The answer must consist of every line below containing "answerData".

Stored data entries
Start of Block
theorem execDmaDataPacket_only : ∀ a0 s, Leaves [.clk, .coves, .ctrls, .streams, .bays, .sessions, .portq, .jetty, .integ, .rot, .net, .su, .mg] s (execDmaDataPacket a0 s) := by
  intro a0 s
  unfold execDmaDataPacket
  repeat' first
    | with_reducible apply ChangesOnly.refl
    | with_reducible apply ChangesOnly.trans ?_ (State.eject_only ?_ _ _ _ ?_)
    | exact Eq.refl true
    | with_reducible apply Leaves.next
    | with_reducible apply Leaves.occurs
    | with_reducible apply Leaves.ite
    | with_reducible apply ChangesOnly.ite
    | with_reducible apply ChangesOnly.foldl
    | with_reducible apply ChangesOnly.step ?_ (State.sendDma_only _ _ _ _ _)
    | with_reducible apply ChangesOnly.step ?_ (State.modCove_only _ _ _)
    | with_reducible apply ChangesOnly.step ?_ (State.stopBay_only _ _ _)
    | with_reducible apply ChangesOnly.step ?_ (State.netCount_only _ _ _)
    | with_reducible apply ChangesOnly.step ?_ (State.transferFails_only _ _ _ _)
    | with_reducible intro _
    | split
    | dsimp only [id]

theorem execDmaTrackerFree_only : ∀ a0 a1 s, Leaves [.coves, .ctrls, .jetty] s (execDmaTrackerFree a0 a1 s) := by
  intro a0 a1 s
  unfold execDmaTrackerFree
  repeat' first
    | with_reducible apply ChangesOnly.refl
    | exact Eq.refl true
    | with_reducible apply Leaves.next
    | with_reducible apply Leaves.occurs
    | with_reducible apply Leaves.ite
    | with_reducible apply ChangesOnly.ite
    | with_reducible apply ChangesOnly.foldl
    | with_reducible apply ChangesOnly.step ?_ (State.setTrackers_only _ _ _)
    | with_reducible intro _
    | split
    | dsimp only [id]

theorem State.putDma_only : ∀ s a1 a2, ChangesOnly [.coves] s (State.putDma s a1 a2) := by
  intro s a1 a2
  unfold State.putDma
  repeat' first
    | with_reducible apply ChangesOnly.refl
    | exact Eq.refl true
    | with_reducible apply ChangesOnly.ite
    | with_reducible apply ChangesOnly.foldl
    | with_reducible apply ChangesOnly.step ?_ (State.modCove_only _ _ _)
    | with_reducible intro _
    | split
    | dsimp only [id]

theorem State.sendRead_only : ∀ s a1 a2 a3, ChangesOnly [.coves] s (State.sendRead s a1 a2 a3) := by
  intro s a1 a2 a3
  fun_induction State.sendRead s a1 a2 a3
  all_goals repeat' first
    | (with_reducible apply ChangesOnly.trans; rotate_left; assumption)
    | with_reducible apply ChangesOnly.refl
    | exact Eq.refl true
    | with_reducible apply ChangesOnly.ite
    | with_reducible apply ChangesOnly.foldl
    | with_reducible apply ChangesOnly.step ?_ (State.sendDma_only _ _ _ _ _)
    | with_reducible apply ChangesOnly.step ?_ (State.putDma_only _ _ _)
    | with_reducible intro _
    | split
    | dsimp only [id]

theorem State.engineGrant_only : ∀ s a1 a2, ChangesOnly [.coves, .bays, .sessions, .portq, .integ, .rot, .su, .mg] s (State.engineGrant s a1 a2) := by
  intro s a1 a2
  unfold State.engineGrant
  repeat' first
    | with_reducible apply ChangesOnly.refl
    | exact Eq.refl true
    | with_reducible apply ChangesOnly.ite
    | with_reducible apply ChangesOnly.foldl
    | with_reducible apply ChangesOnly.step ?_ (State.modCove_only _ _ _)
    | with_reducible apply ChangesOnly.step ?_ (State.putDma_only _ _ _)
    | with_reducible apply ChangesOnly.step ?_ (State.rowParity_only _ _ _ _ _)
    | with_reducible apply ChangesOnly.step ?_ (State.sendRead_only _ _ _ _)
    | with_reducible intro _
    | split
    | dsimp only [id]

theorem State.grant_only : ∀ s a1 a2, ChangesOnly [.clk, .coves, .ctrls, .streams, .bays, .sessions, .portq, .jetty, .integ, .rot, .net, .su, .mg] s (State.grant s a1 a2) := by
  intro s a1 a2
  unfold State.grant
  repeat' first
    | with_reducible apply ChangesOnly.refl
    | exact Eq.refl true
    | with_reducible apply ChangesOnly.ite
    | with_reducible apply ChangesOnly.foldl
    | with_reducible apply ChangesOnly.step ?_ (State.modCove_only _ _ _)
    | with_reducible apply ChangesOnly.step ?_ (State.modCore_only _ _ _)
    | with_reducible apply ChangesOnly.step ?_ (State.exceptionAt_only _ _ _ _)
    | with_reducible apply ChangesOnly.step ?_ (State.engineGrant_only _ _ _)
    | with_reducible intro _
    | split
    | dsimp only [id]

theorem execScratchpadNarrowGrant_only : ∀ a0 a1 a2 a3 s, Leaves [.clk, .coves, .ctrls, .streams, .bays, .sessions, .portq, .jetty, .integ, .rot, .net, .su, .mg] s (execScratchpadNarrowGrant a0 a1 a2 a3 s) := by
  intro a0 a1 a2 a3 s
  unfold execScratchpadNarrowGrant
  repeat' first
    | with_reducible apply ChangesOnly.refl
    | exact Eq.refl true
    | with_reducible apply Leaves.next
    | with_reducible apply Leaves.occurs
    | with_reducible apply Leaves.ite
    | with_reducible apply ChangesOnly.ite
    | with_reducible apply ChangesOnly.foldl
    | with_reducible apply ChangesOnly.step ?_ (State.modCove_only _ _ _)
    | with_reducible apply ChangesOnly.step ?_ (State.grant_only _ _ _)
    | with_reducible intro _
    | split
    | dsimp only [id]

theorem execDmaTagQuarantineEnd_only : ∀ a0 a1 s, Leaves [.coves] s (execDmaTagQuarantineEnd a0 a1 s) := by
  intro a0 a1 s
  unfold execDmaTagQuarantineEnd
  repeat' first
    | with_reducible apply ChangesOnly.refl
    | exact Eq.refl true
    | with_reducible apply Leaves.next
    | with_reducible apply Leaves.occurs
    | with_reducible apply Leaves.ite
    | with_reducible apply ChangesOnly.ite
    | with_reducible apply ChangesOnly.foldl
    | with_reducible apply ChangesOnly.step ?_ (State.modCove_only _ _ _)
    | with_reducible intro _
    | split
    | dsimp only [id]

theorem execDmaRetryResend_only : ∀ a0 a1 s, Leaves [.coves] s (execDmaRetryResend a0 a1 s) := by
  intro a0 a1 s
  unfold execDmaRetryResend
  repeat' first
    | with_reducible apply ChangesOnly.refl
    | exact Eq.refl true
    | with_reducible apply Leaves.next
    | with_reducible apply Leaves.occurs
    | with_reducible apply Leaves.ite
    | with_reducible apply ChangesOnly.ite
    | with_reducible apply ChangesOnly.foldl
    | with_reducible apply ChangesOnly.step ?_ (State.sendDma_only _ _ _ _ _)
    | with_reducible apply ChangesOnly.step ?_ (State.modCove_only _ _ _)
    | with_reducible intro _
    | split
    | dsimp only [id]

theorem execDmaDonePacket_only : ∀ a0 s, Leaves [.coves, .bays, .sessions, .portq, .integ, .rot, .su, .mg] s (execDmaDonePacket a0 s) := by
  intro a0 s
  unfold execDmaDonePacket
  repeat' first
    | with_reducible apply ChangesOnly.refl
    | with_reducible apply ChangesOnly.trans ?_ (State.eject_only ?_ _ _ _ ?_)
    | exact Eq.refl true
    | with_reducible apply Leaves.next
    | with_reducible apply Leaves.occurs
    | with_reducible apply Leaves.ite
    | with_reducible apply ChangesOnly.ite
    | with_reducible apply ChangesOnly.foldl
    | with_reducible apply ChangesOnly.step ?_ (State.modCove_only _ _ _)
    | with_reducible apply ChangesOnly.step ?_ (State.netCount_only _ _ _)
    | with_reducible apply ChangesOnly.step ?_ (State.transferFails_only _ _ _ _)
    | with_reducible intro _
    | split
    | dsimp only [id]

theorem State.answer_only : ∀ s a1 a2 a3, ChangesOnly [.coves] s (State.answer s a1 a2 a3) := by
  intro s a1 a2 a3
  unfold State.answer
  repeat' first
    | with_reducible apply ChangesOnly.refl
    | exact Eq.refl true
    | with_reducible apply ChangesOnly.ite
    | with_reducible apply ChangesOnly.foldl
    | with_reducible apply ChangesOnly.step ?_ (State.inject_only _ _ _ _ _)
    | with_reducible intro _
    | split
    | dsimp only [id]

theorem execDmaRetryPacket_only : ∀ a0 s, Leaves [.coves, .bays, .sessions, .portq, .integ, .rot, .su, .mg] s (execDmaRetryPacket a0 s) := by
  intro a0 s
  unfold execDmaRetryPacket
  repeat' first
    | with_reducible apply ChangesOnly.refl
    | with_reducible apply ChangesOnly.trans ?_ (State.eject_only ?_ _ _ _ ?_)
    | exact Eq.refl true
    | with_reducible apply Leaves.next
    | with_reducible apply Leaves.occurs
    | with_reducible apply Leaves.ite
    | with_reducible apply ChangesOnly.ite
    | with_reducible apply ChangesOnly.foldl
    | with_reducible apply ChangesOnly.step ?_ (State.modCove_only _ _ _)
    | with_reducible apply ChangesOnly.step ?_ (State.netCount_only _ _ _)
    | with_reducible apply ChangesOnly.step ?_ (State.rowsParity_only _ _ _)
    | with_reducible intro _
    | split
    | dsimp only [id]

theorem execDmaWritePacket_only : ∀ a0 s, Leaves [.clk, .coves, .hbm, .ctrls, .streams, .bays, .sessions, .portq, .jetty, .net, .mg] s (execDmaWritePacket a0 s) := by
  intro a0 s
  unfold execDmaWritePacket
  repeat' first
    | with_reducible apply ChangesOnly.refl
    | with_reducible apply ChangesOnly.trans ?_ (State.eject_only ?_ _ _ _ ?_)
    | first | exact (landWrite_only _ _ _ ‹_›).mono rfl | exact (landWrite_only_refused _ _ _ _ ‹_›).mono rfl | exact (landWrite_only_stopped _ _ _ ‹_›).mono rfl
    | exact Eq.refl true
    | with_reducible apply Leaves.next
    | with_reducible apply Leaves.occurs
    | with_reducible apply Leaves.ite
    | with_reducible apply ChangesOnly.ite
    | with_reducible apply ChangesOnly.foldl
    | with_reducible apply ChangesOnly.step ?_ (State.answer_only _ _ _ _)
    | with_reducible apply ChangesOnly.step ?_ (State.setTrackers_only _ _ _)
    | with_reducible intro _
    | split
    | dsimp only [id]

theorem State.answerData_only : ∀ s a1 a2 a3, ChangesOnly [.coves] s (State.answerData s a1 a2 a3) := by
  intro s a1 a2 a3
  unfold State.answerData
  repeat' first
    | with_reducible apply ChangesOnly.refl
    | exact Eq.refl true
    | with_reducible apply ChangesOnly.ite
    | with_reducible apply ChangesOnly.foldl
    | with_reducible apply ChangesOnly.step ?_ (State.inject_only _ _ _ _ _)
    | with_reducible intro _
    | split
    | dsimp only [id]

theorem execDmaTimeout_only : ∀ a0 a1 s, Leaves [.coves, .bays, .sessions, .portq, .integ, .rot, .su, .mg] s (execDmaTimeout a0 a1 s) := by
  intro a0 a1 s
  unfold execDmaTimeout
  repeat' first
    | with_reducible apply ChangesOnly.refl
    | exact Eq.refl true
    | with_reducible apply Leaves.next
    | with_reducible apply Leaves.occurs
    | with_reducible apply Leaves.ite
    | with_reducible apply ChangesOnly.ite
    | with_reducible apply ChangesOnly.foldl
    | with_reducible apply ChangesOnly.step ?_ (State.modCove_only _ _ _)
    | with_reducible apply ChangesOnly.step ?_ (State.transferFails_only _ _ _ _)
    | with_reducible intro _
    | split
    | dsimp only [id]

theorem execDmaRetire_only : ∀ a0 s, Leaves [.coves] s (execDmaRetire a0 s) := by
  intro a0 s
  unfold execDmaRetire
  repeat' first
    | with_reducible apply ChangesOnly.refl
    | exact Eq.refl true
    | with_reducible apply Leaves.next
    | with_reducible apply Leaves.occurs
    | with_reducible apply Leaves.ite
    | with_reducible apply ChangesOnly.ite
    | with_reducible apply ChangesOnly.foldl
    | with_reducible apply ChangesOnly.step ?_ (State.modCove_only _ _ _)
    | with_reducible intro _
    | split
    | dsimp only [id]

theorem execDmaTransferStart_only : ∀ a0 s, Leaves [.coves] s (execDmaTransferStart a0 s) := by
  intro a0 s
  unfold execDmaTransferStart
  repeat' first
    | with_reducible apply ChangesOnly.refl
    | exact Eq.refl true
    | with_reducible apply Leaves.next
    | with_reducible apply Leaves.occurs
    | with_reducible apply Leaves.ite
    | with_reducible apply ChangesOnly.ite
    | with_reducible apply ChangesOnly.foldl
    | with_reducible apply ChangesOnly.step ?_ (State.sendDma_only _ _ _ _ _)
    | with_reducible apply ChangesOnly.step ?_ (State.modCove_only _ _ _)
    | with_reducible intro _
    | split
    | dsimp only [id]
End of Block
* FINISHED TASK:
theorem State.answerData_only : ∀ s a1 a2 a3, ChangesOnly [.coves] s (State.answerData s a1 a2 a3) := by
  unfold State.answerData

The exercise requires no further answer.